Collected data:

/-- The instruction word at the core's pc in the loaded image of its user kernel (R236, R261). -/
def State.fetch (s : State) (b k : Nat) : Option Nat :=
  match (s.core b k).inv with
  | none => none
  | some v =>
    let img := SMap.get (fun _ => []) s.bsn.kernels (v.kernel - 0x100)
    let pc := (s.core b k).pc
    if pc % 8 = 0 ∧ pc + 8 ≤ leNat (slice img 8 4) then some (leNat (slice img (64 + pc) 8)) else none

/-- Fields of an instruction word (R236). -/
def iClass (w : Nat) : Nat := nfield w 63 59
def iOp (w : Nat) : Nat := nfield w 58 50
def iD (w : Nat) : Nat := nfield w 49 45
def iA (w : Nat) : Nat := nfield w 44 40
def iB (w : Nat) : Nat := nfield w 39 35
def iMask (w : Nat) : Nat := nfield w 34 32
def iExt (w : Nat) : Nat := nfield w 31 0
def iC (w : Nat) : Nat := nfield w 31 27

/-- EXT as a signed 64-bit value. -/
def iImm (w : Nat) : Nat := ofSigned 64 (toSigned 32 (iExt w))

/-- Whether R237 gives the class. -/
def classKnown (c : Nat) : Bool := decide (c ≤ 0xa) || c == 0x10 || c == 0x11

/-- What executing an instruction does: it waits, in a state that may show that it does; it completes, going on at the
next instruction or at `pc`; it faults with a code and an address. `access` is the local address it accessed, 0 where
none. -/
inductive InsnRes where
  | wait (s : State)
  | done_ (s : State) (access : Nat)
  | goto (s : State) (pc : Nat)
  | fault (code addr : Nat)

/-! ### Executing an instruction -/

/-- Count an issued instruction of the invocation; at BUDGET without a return it faults (R234). -/
def State.spend (s : State) (b k : Nat) : State :=
  let n := (s.core b k).issued + 1
  let s1 := s.modCore b k fun c => { c with issued := n }
  if s.get (F.BASIN_KBUDGET_BUDGET b) ≤ n then s1.kernelFault b k KF.BUDGET 0 else s1

/-- The instruction at `pc` completes; the core goes on at the next one unless BUDGET ends the invocation. -/
def State.retire (s t : State) (b k w : Nat) (v : Inv) (access pc : Nat) : State :=
  let f : Follow := ⟨iClass w, iOp w, (s.core b k).pc, access, (s.core b k).nextTag⟩
  let t1 := (t.tagIssue b k f v.kernel v.ctx ((s.core b k).nextTag != (t.core b k).nextTag) (access != 0)).spend b k
  t1.modCore b k fun c => if c.inv.isSome then { c with pc := pc } else c

/-- An instruction that issues and faults: it is tagged like any other. -/
def State.faultInsn (s : State) (b k w : Nat) (v : Inv) (code addr : Nat) : State :=
  (s.tagIssue b k ⟨iClass w, iOp w, (s.core b k).pc, addr, 0⟩ v.kernel v.ctx false (addr != 0)).kernelFault b k code addr

/-- The classes whose instructions make an access: SMEM and VMEM. -/
def accesses (cls : Nat) : Bool := cls == 0x2 || cls == 0x5

/-- An instruction of firmware: only its tagging shows, since what it does is the work item's command. -/
def State.firmwareInsn (s : State) (b k cls : Nat) : State := s.tagIssue b k ⟨cls, 0, 0, 0, 0⟩ 0 0 false (accesses cls)

/-- An instruction of a built-in kernel: tagged, and counted against BUDGET; what it computes is R267's. -/
def State.builtinInsn (s : State) (b k cls : Nat) (v : Inv) : State :=
  (s.tagIssue b k ⟨cls, 0, 0, 0, 0⟩ v.kernel v.ctx false (accesses cls)).spend b k

/-- The instruction at the pc of a core that runs a user kernel, if it is of class `cls`. -/
def State.userInsn (s : State) (b k cls : Nat) (legal : Bool) (body : Inv → Nat → InsnRes) (v : Inv) : State :=
  match s.fetch b k with
  | none => s.kernelFault b k KF.BOUND (s.core b k).pc
  | some w =>
    if !classKnown (iClass w) then s.faultInsn b k w v KF.ILLEGAL 0
    else if iClass w ≠ cls then s
    else if !legal then s.faultInsn b k w v KF.ILLEGAL 0
    else
      match body v w with
      | .wait t => t
      | .fault code addr => s.faultInsn b k w v code addr
      | .goto t pc => s.retire t b k w v 0 pc
      | .done_ t access => s.retire t b k w v access ((s.core b k).pc + 8)

/-- Execute an instruction of class `cls` on a core: of a user kernel, of a built-in one, or of firmware where no
invocation runs; `legal` is false where its OP or a reserved field makes it illegal. -/
def State.execInsn (s : State) (b k cls : Nat) (legal : Bool) (body : Inv → Nat → InsnRes) : State :=
  if !s.issuing b ∨ (s.core b k).atBarrier then s
  else
    match (s.core b k).inv with
    | none => s.firmwareInsn b k cls
    | some v => if v.kernel < 0x100 then s.builtinInsn b k cls v else s.userInsn b k cls legal body v

/-- A firmware-only class: PRIV in a kernel (R237). -/
def State.firmwareOnly (s : State) (b k cls : Nat) : State := s.execInsn b k cls true fun _ _ => .fault KF.PRIV 0

/-! ### Answers from stacked memory -/

/-- Bytes of a load as a register value. -/
def loadValue (bytes : Nat) (signed : Bool) (d : List Byte) : Nat :=
  let n := leNat (d.take bytes)
  if signed then ofSigned 64 (toSigned (8 * bytes) n) else n

/-- A scalar load, with the marks of the bytes loaded. -/
def CoreSt.loadS (c : CoreSt) (r n : Nat) (signed : Bool) (d : List Byte) (ms : List Nat) : CoreSt :=
  c.setSM r (loadValue n signed d) (marksOf 0 0 ms) (marksOf 1 0 ms)

/-- What an answer writes; no marks come from stacked memory. -/
def CoreSt.answer (c : CoreSt) (p : Pend) (d : List Byte) : CoreSt :=
  match p with
  | .field i => { c with inv := c.inv.map fun v => { v with got := SMap.set (fun _ => []) v.got i d } }
  | .desc i => { c with desc := SMap.set (fun _ => []) c.desc i d }
  | .scalar r n sg => c.setS r (loadValue n sg d)
  | .vector r m => c.setV r m (leNat d)
  | .lane r i n => c.setV r ((2 ^ n - 1) * 2 ^ (n * i)) (leNat (d.take n) * 2 ^ (8 * n * i))
  | .none => c

/-- An answer reaches the core that waits for it; uncorrectable data faults the load with ECC (R282). -/
def State.coreAnswer (s : State) (b k tag : Nat) (d : List Byte) (bad : Bool) : State :=
  let c := s.core b k
  match c.pend.find? fun x => x.tag == tag with
  | none => s
  | some p =>
    let s1 := s.setCore b k { (if bad then c else c.answer p.pend d) with pend := c.pend.filter fun x => x.tag != tag }
    let s2 : State := match c.follow with
      | some f => if f.tag = tag then s1.followEnd b k else s1
      | none => s1
    if bad ∧ p.pend ≠ .none then s2.kernelFaultAt b k KF.ECC p.addr p.pc else s2

end Sys2Proof.Machine
end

Task description: Restate the data verbatim through the "word (R236). -/" line.

Answer space:
/-- The instruction word at the core's pc in the loaded image of its user kernel (R236, R261). -/
def State.fetch (s : State) (b k : Nat) : Option Nat :=
  match (s.core b k).inv with
  | none => none
  | some v =>
    let img := SMap.get (fun _ => []) s.bsn.kernels (v.kernel - 0x100)
    let pc := (s.core b k).pc
    if pc % 8 = 0 ∧ pc + 8 ≤ leNat (slice img 8 4) then some (leNat (slice img (64 + pc) 8)) else none

/-- Fields of an instruction word (R236). -/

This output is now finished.